From April to July 1965 she was temporarily assigned to Miami, Florida, to assist with the Cuban exodus. on 1 September she escorted the Cuban motor vessel Bahia Santiago de Cuba from Cape Cod to international waters after the Cuban vessel tried unsuccessfully to enter U.S. waters. On 26 February 1966, Cape Horn escorted the fishing vessel Anita C. Rose from Nantucket Light to New Bedford, Massachusetts. She towed the disabled fishing vessel Blue Fin from 170 nmi east of Cape Cod to Nantucket on 7 September 1968. On 28 January, she towed the disabled fishing vessel Silver Bay from 60 nmi south of Nantucket to New Bedford. on 1 February, she escorted the distressed fishing vessel Leroy 83 nmi south-southwest of Newport, Rhode Island, to that port. On 2 May she responded to a distress call with from the fishing vessel Stella Maris 110 nmi east of Nantucket and both cutters escorted her to Newport.

On 19 October 1968, Cape Horn earned a second Unit Commendation Medal for rendering assistance the distressed fishing vessel Harry Glen which had broken down in a severe storm off Cape Cod. Cape Horn towed the stricken vessel to safety.

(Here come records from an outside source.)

-- ==== Sys2Proof/Laws/Bus.lean ====
section
/-! SUPPORT. What bus accesses, the write buffer and the agents can change: devices, memory cells and the write buffer. -/

namespace Sys2Proof.Machine

variable {α β : Type}

/-! ### A property of every state an answer carries -/

/-- `P` holds of the state that an answer carries, if it carries one. -/
def Res.All (P : State → Prop) : Res α → Prop
  | .ok _ t => P t
  | .exc _ t => P t
  | .dbg _ t => P t
  | .stall t => P t
  | .fault _ => True
  | .refused _ => True

variable {P Q : State → Prop}

theorem Res.All.bind {r : Res α} {k : α → State → Res β} (h : r.All P) (hk : ∀ a t, P t → (k a t).All P) :
    (r.bind k).All P := by
  cases r <;> first | exact hk _ _ h | exact h

theorem Res.All.bindOf {r : Res α} {k : α → State → Res β} (h : r.All Q) (hq : ∀ t, Q t → P t)
    (hk : ∀ a t, Q t → (k a t).All P) : (r.bind k).All P := by
  cases r <;> first | exact hk _ _ h | exact hq _ h | exact True.intro

theorem Res.All.mono {r : Res α} (h : r.All P) (hpq : ∀ t, P t → Q t) : r.All Q := by
  cases r <;> first | exact hpq _ h | exact True.intro

theorem Res.All.okI {a : α} {t : State} (h : P t) : (Res.ok a t).All P := h

theorem Res.All.refusedI {r : Refusal} : (.refused r : Res α).All P := True.intro

theorem Res.All.faultI {r : Fault} : (.fault r : Res α).All P := True.intro

/-- The answer of an instruction built on an access. -/
theorem Res.out_next {r : Res α} {k : α → State → Out} {u : State} (h : r.All P) (hu : r.out k = .next u) :
    (∃ a t, P t ∧ k a t = .next u) ∨ (∃ e t, P t ∧ u = takeException e t) ∨ (∃ c t, P t ∧ u = debugEntry c t) ∨ P u := by
  cases r with
  | ok a t => exact .inl ⟨a, t, h, hu⟩
  | exc e t => exact .inr (.inl ⟨e, t, h, by simpa [Res.out, raise] using hu.symm⟩)
  | dbg c t => exact .inr (.inr (.inl ⟨c, t, h, by simpa [Res.out] using hu.symm⟩))
  | stall t => exact .inr (.inr (.inr (by simp [Res.out] at hu; exact hu ▸ h)))
  | fault _ => simp [Res.out] at hu
  | refused _ => simp [Res.out] at hu

/-! ### Bus accesses -/

/-- The view of `t` with the parts that bus accesses and events may change taken from `s`: memory cells, the write buffer, the
requests to the core, and the events still to come between its transfers. -/
def State.coreOf (s t : State) : CoreView :=
  { t.view with mem := s.mem, wbuf := s.wbuf, nmiReq := s.nmiReq, dintReq := s.dintReq, ejtag := s.ejtag, between := s.between }

/-- `t` comes from `s` by bus accesses and events: devices, memory cells, the write buffer and the requests to the core may
differ. -/
structure BusStep (s t : State) : Prop where
  core : s.coreOf t = s.view
  mem : Memory.wf s.mem = true → Memory.wf t.mem = true
  io : IoOk s → IoOk t
  wbuf : s.wbuf.length ≤ 16 → t.wbuf.length ≤ 16

theorem BusStep.refl (s : State) : BusStep s s := ⟨rfl, id, id, id⟩

theorem BusStep.trans {s t u : State} (h : BusStep s t) (k : BusStep t u) : BusStep s u :=
  ⟨by have h3 := congrArg (fun v : CoreView => ({ v with
        mem := s.mem, wbuf := s.wbuf, nmiReq := s.nmiReq, dintReq := s.dintReq, ejtag := s.ejtag, between := s.between } : CoreView))
        k.core
      exact h3.trans h.core,
   fun x => k.mem (h.mem x), fun x => k.io (h.io x), fun x => k.wbuf (h.wbuf x)⟩

theorem DevStep.bus {s t : State} (h : DevStep s t) : BusStep s t := by
  have hm : t.mem = s.mem := congrArg CoreView.mem h.view
  have hw : t.wbuf = s.wbuf := congrArg CoreView.wbuf h.view
  exact ⟨by unfold State.coreOf; rw [h.view]; rfl, fun x => hm ▸ x, h.io, fun x => hw ▸ x⟩

theorem BusStep.dev {s t u : State} (h : BusStep s t) (k : DevStep t u) : BusStep s u := h.trans k.bus

theorem BusStep.drawn {s t : State} {n : Nat} (h : BusStep s t) : BusStep s (t.drawn n) := h.dev (DevStep.refl t).drawn

theorem BusStep.setMemBytes {s t : State} {k : Nat} {bs : List Byte} (h : BusStep s t) : BusStep s (t.setMemBytes k bs) :=
  h.trans ⟨by rw [State.setMemBytes_eq]; rfl, fun x => Memory.wf_setMemBytes t k bs x,
    fun x => by rw [State.setMemBytes_eq]; exact x, fun x => by rw [State.setMemBytes_eq]; exact x⟩

theorem Res.Dev.all {r : Res α} {s t : State} (h : BusStep s t) (hr : r.Dev t) : r.All (BusStep s) := by
  cases r <;> first | exact h.dev hr | exact True.intro | exact False.elim hr

theorem ioRead_dev {s : State} (r : IoReg) : DevStep s (ioRead r s).2 := by
  have h := DevStep.refl s
  unfold ioRead
  with_reducible repeat' first
    | apply freeRead_dev | apply plainRead_dev | apply readIntc_dev | apply readOst_dev | apply readGpio_dev
    | apply readAic_dev | apply readMsc_dev | apply readUart_dev | apply readScc_dev | apply readI2c_dev | apply readSsi_dev
    | apply readKbc_dev | apply readDmac_dev | apply readUdc_dev | apply readCim_dev | apply readEth_dev | apply readEmc_dev | exact h | split

theorem ioWrite_dev {s : State} (r : IoReg) (v : Word) : (ioWrite r v s).Dev s := by
  have h := DevStep.refl s
  unfold ioWrite
  with_reducible repeat' first
    | exact h | apply writeCpmPins_dev | apply writeIntc_dev | apply writeOst_dev | apply writeRtc_dev | apply writeWdt_dev
    | apply writeGpio_dev | apply writeAic_dev | apply writeMsc_dev | apply writeUart_dev | apply writeScc_dev
    | apply writeI2c_dev | apply writeSsi_dev | apply plainWrite_dev | apply writeKbc_dev | apply writeEmc_dev
    | apply writeDmac_dev | apply writeUdc_dev | apply writeLcd_dev | apply writeCim_dev | apply writeEth_dev
    | apply Res.Dev.okI | split

theorem busRead_bus {s t : State} {n pa : Nat} (h : BusStep s t) : (busRead n pa t).All (BusStep s) := by
  unfold busRead
  split
  · exact h
  · split
    · exact True.intro
    · split
      · exact True.intro
      · exact h.dev (ioRead_dev _)
  · split
    · exact True.intro
    · split; exacts [True.intro, h.drawn]
  · split; exacts [True.intro, h.drawn]
  · exact True.intro
  · exact h.drawn.dev (nandEcc_dev (DevStep.refl _))
  all_goals exact True.intro

theorem busWrite_bus {s t : State} {bs : List Byte} {pa : Nat} (h : BusStep s t) : (busWrite bs pa t).All (BusStep s) := by
  unfold busWrite
  split
  · exact h.setMemBytes
  · exact True.intro
  · split
    · exact True.intro
    · split
      · exact True.intro
      · exact Res.Dev.all h (ioWrite_dev _ _)
  · split
    · exact True.intro
    · split
      · exact True.intro
      · exact h.dev (writeTfifo_dev (DevStep.refl _))
  · split; exacts [True.intro, h]
  · exact True.intro
  · exact h.dev (nandEcc_dev (DevStep.refl _))
  · exact h
  all_goals exact True.intro

/-! ### The write buffer -/

/-- A buffer no longer than before. -/
theorem BusStep.shorter {s t : State} {l : List (Nat × List Byte)} (h : BusStep s t) (hl : l.length ≤ t.wbuf.length) :
    BusStep s { t with wbuf := l } :=
  h.trans ⟨rfl, id, id, fun x => Nat.le_trans hl x⟩

theorem drainOne_bus {s t : State} (h : BusStep s t) : (drainOne t).All (BusStep s) := by
  unfold drainOne
  split
  · exact h
  · rename_i pa bs rest heq
    exact busWrite_bus (h.shorter (by rw [heq]; simp))

/-! ### The agents -/

theorem dmaBusRead_bus {s t : State} {w pa : Nat} (h : BusStep s t) : (dmaBusRead w pa t).All (BusStep s) := by
  unfold dmaBusRead
  split
  · exact (busRead_bus h).bind fun _ _ h1 => h1
  · exact busRead_bus h

theorem dmaBusWrite_bus {s t : State} {bs : List Byte} {pa : Nat} (h : BusStep s t) :
    (dmaBusWrite bs pa t).All (BusStep s) := by
  unfold dmaBusWrite
  split <;> exact busWrite_bus h

theorem dmaRead_bus {s t : State} {n : Nat} (h : BusStep s t) : (dmaRead n t).All (BusStep s) := by
  unfold dmaRead
  dsimp only
  split
  · exact h.dev (dmaAddressError_dev (DevStep.refl _))
  · split
    · exact True.intro
    · exact (dmaBusRead_bus h).bind fun _ u h1 => h1.dev (State.setDmac_dev (DevStep.refl _))

theorem dmaWrite_bus {s t : State} {n size : Nat} (h : BusStep s t) : (dmaWrite n size t).All (BusStep s) := by
  unfold dmaWrite
  dsimp only
  split
  · exact h.dev (dmaAddressError_dev (DevStep.refl _))
  · split
    · exact True.intro
    · refine (dmaBusWrite_bus h).bind fun _ u h1 => h1.dev ?_
      split
      · exact dmaFinish_dev (DevStep.refl _)
      · exact State.setDmac_dev (DevStep.refl _)

theorem dmaAccess_bus {s t : State} {n : Nat} (h : BusStep s t) : (dmaAccess n t).All (BusStep s) := by
  unfold dmaAccess
  dsimp only
  split; exacts [dmaRead_bus h, dmaWrite_bus h]

theorem dmaBegin_bus {s t : State} {n : Nat} (h : BusStep s t) :
    BusStep s (if t.dev.dma.cur = some n then t else dmaStart n t) := by
  split; exacts [h, h.dev (dmaStart_dev (DevStep.refl _))]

On 7 February 1980, Cape Horn rescued six crewmen from the Gloucester, Massachusetts based fishing vessel Hattie Rose which was taking on water in 25-foot seas and 45-knot winds 15 nmi east of Provincetown. During the rescue, two of trawler crew fell overboard and two crewmen from Cape Horn jumped in the 35-degree water and attached a line to the crewmen and all four were pulled from the water. Cape Horn earned a Coast Guard Meritorious Unit Commendation for this rescue.

In 1982, Cape Horn underwent a major overhaul at the Coast Guard Yard, where her main drive engines were replaced and crew habitability was improved. She was recommissioned on 21 January 1983 and stationed at Fort Tilden, New York, where she was used for law enforcement and SAR missions. During the summer of 1986 she participated in the centennial celebration of the Statue of Liberty with increased patrol work to deal with the increase in boat traffic and she received a second Meritorious Commendation for that operation. In November 1986, she was temporarily assigned to drug interdiction patrols based out of Key West, Florida. On 28 July 1987, Cape Horn seized the pirate radio station Radio Newyork International aboard the vessel Sarah located off Jones Beach and arrested the crew. By 1988, her patrol area included the waters from Cape Cod to Toms River, New Jersey.

==Disposition==
In January 1990, Cape Horn was transferred to the National Navy of Uruguay and re-commissioned as Rio Negro (ROU-11).